Friday, October 26, 2012

Is alot of roleplay based on hypocritical practices?

I was thinking, the way players might expect some amount of creative control over a game - is that hypocritical?

Let's assume the game was good for them somehow - and because it was good, THEN they want creative control.

They only want in once the bread has been baked. As if they deserve creative control in a roleplay game they did nothing in building up from scratch.

Certainly if the game is somehow (in their subjective judgement) not good, then they (99% of the time) don't want to try and put in effort to build it up. They just abandon it.

Yet if it's good, then they want creative control. In particular this begs the situation where their creative input simply wrecks what's there - but again, why not, as they didn't put in any effort.

It's quite a dilemma. Roleplaying generally involves players having some creative control. But if it keeps getting handed out to people as if they deserve something they don't respect?

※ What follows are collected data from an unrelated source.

/-- Objects at 0x4000 (R280; 10_calibration.md). -/
def blk4000 : List ObjRow :=
[⟨0x01, .bool, .rw, .live, fun _ => .n 1, .any, .saved, 2, 1⟩,
   ⟨0x02, .u32, .rw, .live, fun _ => .n 60, .range (1) 86400, .saved, 2, 4⟩,
   ⟨0x03, .u8, .rw, .live, fun _ => .n 5, .range (1) 40, .saved, 2, 1⟩,
   ⟨0x04, .u16, .rw, .live, fun _ => .n 64, .oneOf [16, 32, 64, 128, 256], .saved, 2, 2⟩,
   ⟨0x05, .u16, .rw, .live, fun _ => .n 2, .range (1) 64, .saved, 2, 2⟩,
   ⟨0x06, .u16, .rw, .live, fun _ => .n 8, .range (1) 256, .saved, 2, 2⟩,
   ⟨0x07, .u16, .rw, .live, fun _ => .n 8, .range (2) 64, .saved, 2, 2⟩,
   ⟨0x08, .u8, .rw, .live, fun _ => .n 1, .range (1) 16, .saved, 2, 1⟩,
   ⟨0x09, .u8, .rw, .live, fun _ => .n 2, .range (1) 64, .saved, 2, 1⟩,
   ⟨0x0a, .u16, .rw, .live, fun _ => .n 100, .range (10) 10000, .saved, 2, 2⟩,
   ⟨0x0b, .u8, .rw, .halted, fun _ => .n 0, .range (0) 1, .saved, 2, 1⟩,
   ⟨0x0c, .u8, .rw, .live, fun _ => .n 0, .range (0) 3, .saved, 2, 1⟩]
  ++ [⟨0x0d, .u8, .wo, .live, fun _ => .n 0, .rangeOr (0) 71 [255], .volatile, 2, 1⟩,
   ⟨0x0e, .u64, .ro, .none, fun _ => .n 0, .any, .volatile, 2, 8⟩,
   ⟨0x0f, .u64, .ro, .none, fun _ => .n 0, .any, .volatile, 2, 8⟩,
   ⟨0x10, .wtime, .ro, .none, fun _ => .n 0, .any, .volatile, 2, 10⟩,
   ⟨0x11, .lix64, .ro, .none, fun _ => .n 0, .any, .volatile, 2, 8⟩,
   ⟨0x12, .u8, .ro, .none, fun _ => .n 0, .any, .volatile, 2, 1⟩,
   ⟨0x13, .u8, .ro, .none, fun _ => .n 255, .any, .volatile, 2, 1⟩,
   ⟨0x14, .u32, .ro, .none, fun _ => .n 0, .any, .volatile, 2, 4⟩,
   ⟨0x15, .u32, .ro, .none, fun _ => .n 0, .any, .volatile, 2, 4⟩,
   ⟨0x16, .bool, .ro, .none, fun _ => .n 0, .any, .volatile, 2, 1⟩,
   ⟨0x17, .u64, .ro, .none, fun _ => .n 0, .any, .volatile, 2, 8⟩,
   ⟨0x18, .u64, .ro, .none, fun _ => .n 0, .any, .volatile, 2, 8⟩]
  ++ [⟨0x19, .u32, .ro, .none, fun _ => .n 0, .any, .volatile, 2, 4⟩,
   ⟨0x1a, .u8, .rw, .live, fun _ => .n 0, .range (0) 72, .volatile, 2, 1⟩,
   ⟨0x1b, .blob, .rw, .live, fun _ => .b [], .maxLen 4096, .volatile, 2, 4096⟩,
   ⟨0x1c, .bool, .wo, .live, fun _ => .n 0, .any, .volatile, 2, 1⟩]

/-- Objects at 0x4010 (R280; 10_calibration.md). -/
def blk4010 : List ObjRow :=
[⟨0x01, .u16, .ro, .none, fun _ => .n 0, .any, .volatile, 2, 2⟩,
   ⟨0x02, .i32, .ro, .none, fun _ => .n 0, .any, .volatile, 2, 4⟩,
   ⟨0x03, .u16, .rw, .live, fun _ => .n 3000, .range (500) 20000, .saved, 2, 2⟩,
   ⟨0x04, .u32, .ro, .none, fun _ => .n 0, .any, .volatile, 2, 4⟩,
   ⟨0x05, .i16, .ro, .none, fun _ => .n 0, .any, .volatile, 2, 2⟩]

/-- Objects at 0x4040+a (R281; 10_calibration.md). -/
def blk4040a : List ObjRow :=
[⟨0x01, .u8, .ro, .none, fun _ => .n 0, .any, .volatile, 2, 1⟩,
   ⟨0x02, .u32, .ro, .none, fun _ => .n 0, .any, .volatile, 2, 4⟩,
   ⟨0x03, .wtime, .ro, .none, fun _ => .n 0, .any, .volatile, 2, 10⟩,
   ⟨0x04, .lix64, .ro, .none, fun _ => .n 0, .any, .volatile, 2, 8⟩,
   ⟨0x05, .i16, .ro, .none, fun _ => .n 0, .any, .volatile, 2, 2⟩,
   ⟨0x06, .u16, .ro, .none, fun _ => .n 546, .any, .volatile, 2, 2⟩,
   ⟨0x07, .u8, .ro, .none, fun _ => .n 32, .any, .volatile, 2, 1⟩,
   ⟨0x08, .u32, .ro, .none, fun _ => .n 0, .any, .volatile, 2, 4⟩,
   ⟨0x09, .u16, .ro, .none, fun _ => .n 0, .any, .volatile, 2, 2⟩,
   ⟨0x0a, .blob, .ro, .none, fun _ => .b identityColumnMap, .any, .volatile, 2, 1024⟩,
   ⟨0x0b, .blob, .ro, .none, fun _ => .b nominalTrims, .any, .volatile, 2, 2184⟩,
   ⟨0x0c, .blob, .ro, .none, fun _ => .b nominalTrims, .any, .volatile, 2, 2184⟩]
  ++ [⟨0x0d, .blob, .ro, .none, fun _ => .b (List.replicate 8 0), .any, .volatile, 2, 8⟩,
   ⟨0x0e, .u8, .ro, .none, fun _ => .n 0, .any, .volatile, 2, 1⟩,
   ⟨0x0f, .bool, .ro, .none, fun _ => .n 0, .any, .volatile, 2, 1⟩]

/-- Objects at 0x1100 (R300; 11_dependability.md). -/
def blk1100 : List ObjRow :=
[⟨0x01, .u32, .ro, .none, fun _ => .n 0, .any, .volatile, 2, 4⟩,
   ⟨0x02, .u32, .ro, .none, fun _ => .n 0, .any, .volatile, 2, 4⟩,
   ⟨0x03, .u32, .ro, .none, fun _ => .n 0, .any, .volatile, 2, 4⟩,
   ⟨0x04, .u32, .rw, .live, fun _ => .n 1, .any, .volatile, 2, 4⟩,
   ⟨0x05, .blob, .ro, .none, fun _ => .b [], .any, .volatile, 2, 1024⟩,
   ⟨0x06, .u8, .rw, .live, fun _ => .n 0, .range (0) 2, .saved, 2, 1⟩,
   ⟨0x07, .blob, .ro, .none, fun _ => .b [], .any, .volatile, 2, 1024⟩]
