/-- The line starts that a standby holds: each is matched by its own time once the entry is there, and is unsolicited after 2 µs;
the packets held with it follow (R102, R313). -/
def Dev.releaseHeld (d : Dev) (p : Nat) : Dev :=
  let held := (d.port p).held
  held.foldl (fun d h =>
    let hit := d.startMatch p h.stream h.time
    if hit.isNone ∧ d.now ≤ h.time + 2000 then d.updPort p (fun x => { x with held := x.held ++ [h] })
    else h.packets.foldl (fun d k => d.takePacket p k.1 h.stream k.2.1 k.2.2.1 k.2.2.2)
      ((d.endStream p h.stream).startLine p h.stream h.ok hit)) (d.updPort p (fun x => { x with held := [] }))

/-- LINE_START of a stream of a port, with the format code of its header (R97, R99, R102). -/
def Dev.lineStart (d : Dev) (p stream format : Nat) : Dev := (d.releaseHeld p).takeStart p stream format

/-- Keep a packet with the newest line start held of its stream. -/
def holdPacket (stream : Nat) (k : Nat × Bool × Bool × List Nat) (hs : List HeldStart) : List HeldStart :=
  match (hs.reverse.findIdx? (fun h => h.stream == stream)) with
  | some i => hs.modify (hs.length - 1 - i) (fun h => { h with packets := h.packets ++ [k] })
  | none => hs

/-- STREAM_PACKET: one stream packet of the line in progress, or of a line whose start a standby holds (R100, R102, R107, R111,
R313). -/
def Dev.streamPacket (d : Dev) (p lane stream : Nat) (crcOk endOfLine : Bool) (samples : List Nat) : Dev :=
  let d := d.releaseHeld p
  if (d.port p).held.any (fun h => h.stream == stream) then
    d.updPort p (fun x => { x with heard := d.now, held := holdPacket stream (lane, crcOk, endOfLine, samples) x.held })
  else d.takePacket p lane stream crcOk endOfLine samples

/-! ## Trigger acknowledges (R114) -/

/-- TRIGGER_ACKNOWLEDGE: it answers the oldest packet not yet answered. -/
def answerOldest (now : Nat) : List TrigPacket → List TrigPacket
  | [] => []
  | k :: t => if k.answered.isNone then { k with answered := some now } :: t else k :: answerOldest now t

def Dev.triggerAck (d : Dev) (p : Nat) : Dev :=
  d.updPort p (fun x => { x with heard := d.now, packets := answerOldest d.now x.packets })

def Dev.ackLimit (d : Dev) (p : Nat) : Nat := d.nat (Obj.ackTimeout p) * 1000

/-- No acknowledge answered the rising edge of a fire within AckTimeout, and that time has passed (R114). -/
def TrigPacket.expired (k : TrigPacket) (now limit : Nat) : Bool :=
  k.rising && decide (k.sent + limit < now) &&
    (match k.answered with | none => true | some t => decide (k.sent + limit < t))

/-- ACK_TIMEOUT: count and log the fires that have just become unacknowledged (R114). -/
def Dev.ackTimeout (d : Dev) (p : Nat) : Dev :=
  let due := (d.port p).packets.filter (fun k => ! k.counted && k.expired d.now (d.ackLimit p))
  let d := due.foldl (fun d k =>
    (d.bump (Obj.unackedCount p)).logRep 0x02 sevWarn 0x0009 p (fun _ => [.f p, .w k.lix]) (d.portLcg? p)) d
  d.updPort p (fun x => { x with packets := x.packets.map (fun k =>
    if k.expired d.now (d.ackLimit p) then { k with counted := true } else k) })

/-- FALLING_EDGE_TRIGGER: the falling-edge packet of a fire falls due (R114). -/
def Dev.fallingEdge (d : Dev) (p : Nat) : Dev :=
  match (d.port p).falling with
  | (t, lix) :: rest =>
    if t ≤ d.now then
      let k : TrigPacket := { lix := lix, rising := false, sent := t + 15, answered := none, counted := false }
      let d := d.updPort p (fun x => { x with falling := rest, packets := insertPacket k x.packets })
      if d.drives then d.emit (.trigger p lix false 15) else d
    else d
  | [] => d

/-- TRIGGER_PULSE_END: the LVDS pulse ends (R115). -/
def Dev.pulseEnd (d : Dev) (p : Nat) : Dev :=
  match (d.trig p).lvdsEnd with
  | some (t, active) =>
    if t ≤ d.now then (d.updTrig p (fun x => { x with lvdsEnd := none })).emit (.lvds p (! active) t) else d
  | none => d

/-- EVENT_PACKET: received and counted, the content discarded (R96). -/
def Dev.eventPacket (d : Dev) (p : Nat) : Dev :=
  if d.portState p = 3 ∨ d.portState p = 4 then
    d.updPort p (fun x => { x with heard := d.now, eventPackets := x.eventPackets + 1 })
  else d

/-! ## The control channel (R116) -/

/-- Put the next waiting command on the link; one command is outstanding per port (R96). The upconnection of a device that does
not drive is switched off its camera: nothing is sent there (R304, R305). -/
def Dev.ctlNext (d : Dev) (p : Nat) : Dev :=
  let x := d.port p
  match x.ctl, x.ctlWait with
  | none, c :: rest =>
    let d := d.updPort p (fun x => { x with ctl := some (c, d.now), ctlWait := rest })
    if d.drives then d.emit (.camera p c) else d
  | _, _ => d

/-- Queue a camera write of a PSET ahead of a waiting bridge operation, or a bridge operation at the end (R116). -/
def Dev.ctlSend (d : Dev) (p : Nat) (c : CtlCmd) : Dev :=
  let first := match c with | .psetWrite _ _ => true | .initialWrite _ _ => true | _ => false
  (d.updPort p (fun x => { x with ctlWait := if first then c :: x.ctlWait else x.ctlWait ++ [c] })).ctlNext p

/-- A write of CtlOp (R116). The spec does not say what a bridge write sends where CtlData holds fewer bytes than CtlLength: the
model sends the bytes held (log entry 65). -/
def Dev.writeCtlOp (d : Dev) (p op : Nat) : Dev × RCode :=
  if d.nat (Obj.ctlStatus p) = 1 then (d, .busy)
  else if d.portState p ≠ 3 ∧ d.portState p ≠ 4 then (d.putN (Obj.ctlStatus p) 4, .ok)
  else
    let a := d.nat (Obj.ctlAddress p)
    let n := d.nat (Obj.ctlLength p)
    let c := if op = 1 then CtlCmd.bridgeRead a n else CtlCmd.bridgeWrite a ((d.bytes (Obj.ctlData p)).take n)
    ((d.putN (Obj.ctlStatus p) 1).ctlSend p c, .ok)

/-- A bridge operation ends with a status (R116). -/
def Dev.ctlEnd (d : Dev) (p status : Nat) (data : Option Bytes) : Dev :=
  let d := d.updPort p (fun x => { x with ctl := none })
  let d := match data with | some b => d.putB (Obj.ctlData p) b | none => d
  (d.putN (Obj.ctlStatus p) status).ctlNext p

/-! ## Delivery (R106, R107) -/

/-- The tag of R106. -/
def RawLine.tag (l : RawLine) : Bytes :=
  packLE 16 [(l.lix, 64), (l.width, 16), (l.planeMask, 4), (l.cause, 4), (0, 24), (l.port, 8), (b2n l.missing, 1),
    (b2n l.short, 1), (b2n l.long, 1), (b2n l.suspect, 1), (b2n l.unacked, 1), (b2n l.memPath, 1), (b2n l.corrupt, 1),
    (0, 1)]

/-- The cause with which an entry is missing, 0 if it is not (R100, R104, R107, R111): with no plane received it is Link for an
entry created with that cause, else Timeout. -/
def LedgerEntry.missCause (e : LedgerEntry) : Nat :=
  if e.cause ≠ 0 then e.cause
  else if e.format then 4
  else if e.planes.all (fun q => ! q.matched) then (if e.link then 3 else 1)
  else 0

/-- The line that an entry delivers (R106, R107). R107 does not say what a line that is missing for Format, Link or Overrun shows of the
packets that did come: the model's choice is that its tag carries no Short, Long or Corrupt, which are then not counted (log entry 65). -/
def LedgerEntry.line (e : LedgerEntry) (p width : Nat) (unacked memPath : Bool) : RawLine :=
  let cause := e.missCause
  let missing := cause != 0
  let got := e.planes.filter (fun q => q.matched)
  let w0 := got.foldl (fun w q => min w q.pixels) width
  let w := match e.cutoff with | some c => min w0 c | none => w0
  { lix := e.lix, port := p, width := if missing then 0 else w,
    planeMask := if missing then 0 else
      (List.range e.planes.length).foldl (fun m i => if (e.planes.getD i PlaneRx.empty).matched then m + 2 ^ i else m) 0,
    cause := cause, missing := missing, short := ! missing && got.any (fun q => decide (q.pixels < width)),
    long := ! missing && got.any (fun q => q.long), suspect := e.suspect, unacked := unacked, memPath := memPath,
    corrupt := ! missing && e.corrupt,
    planes := if missing then [] else e.planes.map (fun q =>
      if q.matched then (q.samples.take w) ++ List.replicate (width - min w q.samples.length) 0
      else List.replicate width 0) }

/-- The lines-missing event (R119): port and cause, first and last LIX, count since the last entry. Lines of several causes within one
millisecond share an entry, which shows the cause of the last: R119 does not speak of them (the model's choice, log entry 65). -/
def Dev.noteMissing (d : Dev) (p cause lix : Nat) : Dev :=
  d.logFirst 0x02 sevWarn 0x0005 p [.w lix] (fun n first => [.f p, .f cause] ++ first ++ [.w lix, .w n]) (d.portLcg? p)

/-- Deliver the oldest entry if it has closed (R106): the line, and the ledger without it. -/
def Dev.deliver (d : Dev) (p : Nat) : Option (Dev × RawLine) :=
  let x := d.port p
  match x.ledger with
  | [] => none
  | e :: rest =>
    if ! e.closed then none
    else
      let unacked := x.packets.any (fun k => k.lix == e.lix && k.expired d.now (d.ackLimit p))
      let l := e.line p (d.portWidth p) unacked (d.nat (Obj.bindMode p) == 2)
      let d := d.updPort p (fun x => { x with
        ledger := rest, packets := x.packets.filter (fun k => k.answered.isNone || decide (e.lix < k.lix)) })
      some (d, l)

/-- Count a delivered line and report it (R107, R108, R119); in a pair its tag is kept for the digest (R314). -/
def Dev.countLine (d : Dev) (l : RawLine) : Dev :=
  let p := l.port
  let d := if l.missing then (d.bump (Obj.missingCount p) 64).noteMissing p l.cause l.lix
           else d.bump (Obj.deliveredCount p) 64
  let d := if l.short then d.bump (Obj.shortCount p) else d
  let d := if l.long then d.bump (Obj.longCount p) else d
  let d := if l.corrupt then d.bump (Obj.corruptCount p) else d
  let d := if l.short || l.long then
    d.logFirst 0x02 sevWarn 0x0007 p [.f p, .w l.lix, .w l.width] (fun _ first => first) (d.portLcg? p) else d
  let tag : Bytes := ({ l with unacked := false } : RawLine).tag
  let d := if d.role = 0 then d
    else d.updPair (fun x => { x with tags := x.tags.modify p (fun t => ((l.lix, tag) :: t).take 16384) })
  d.putB (Obj.lastLineTag p) l.tag

end Sys2Proof.Machine
end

Possibly this is why leveling systems (like in D&D) took off - at the start the GM necessarily put in a great deal of effort. Here's some giant rats to kill. Done. In other words, no ones put any creative effort in as yet. So if all participants help nurture the game, it continues - the higher levels requiring greater amounts of creativitity as you start to deal with organisation of enemies, or even pantheons.

Perhaps RPG's could do with some system that ensures everyone either contributes to nurture the game from scratch?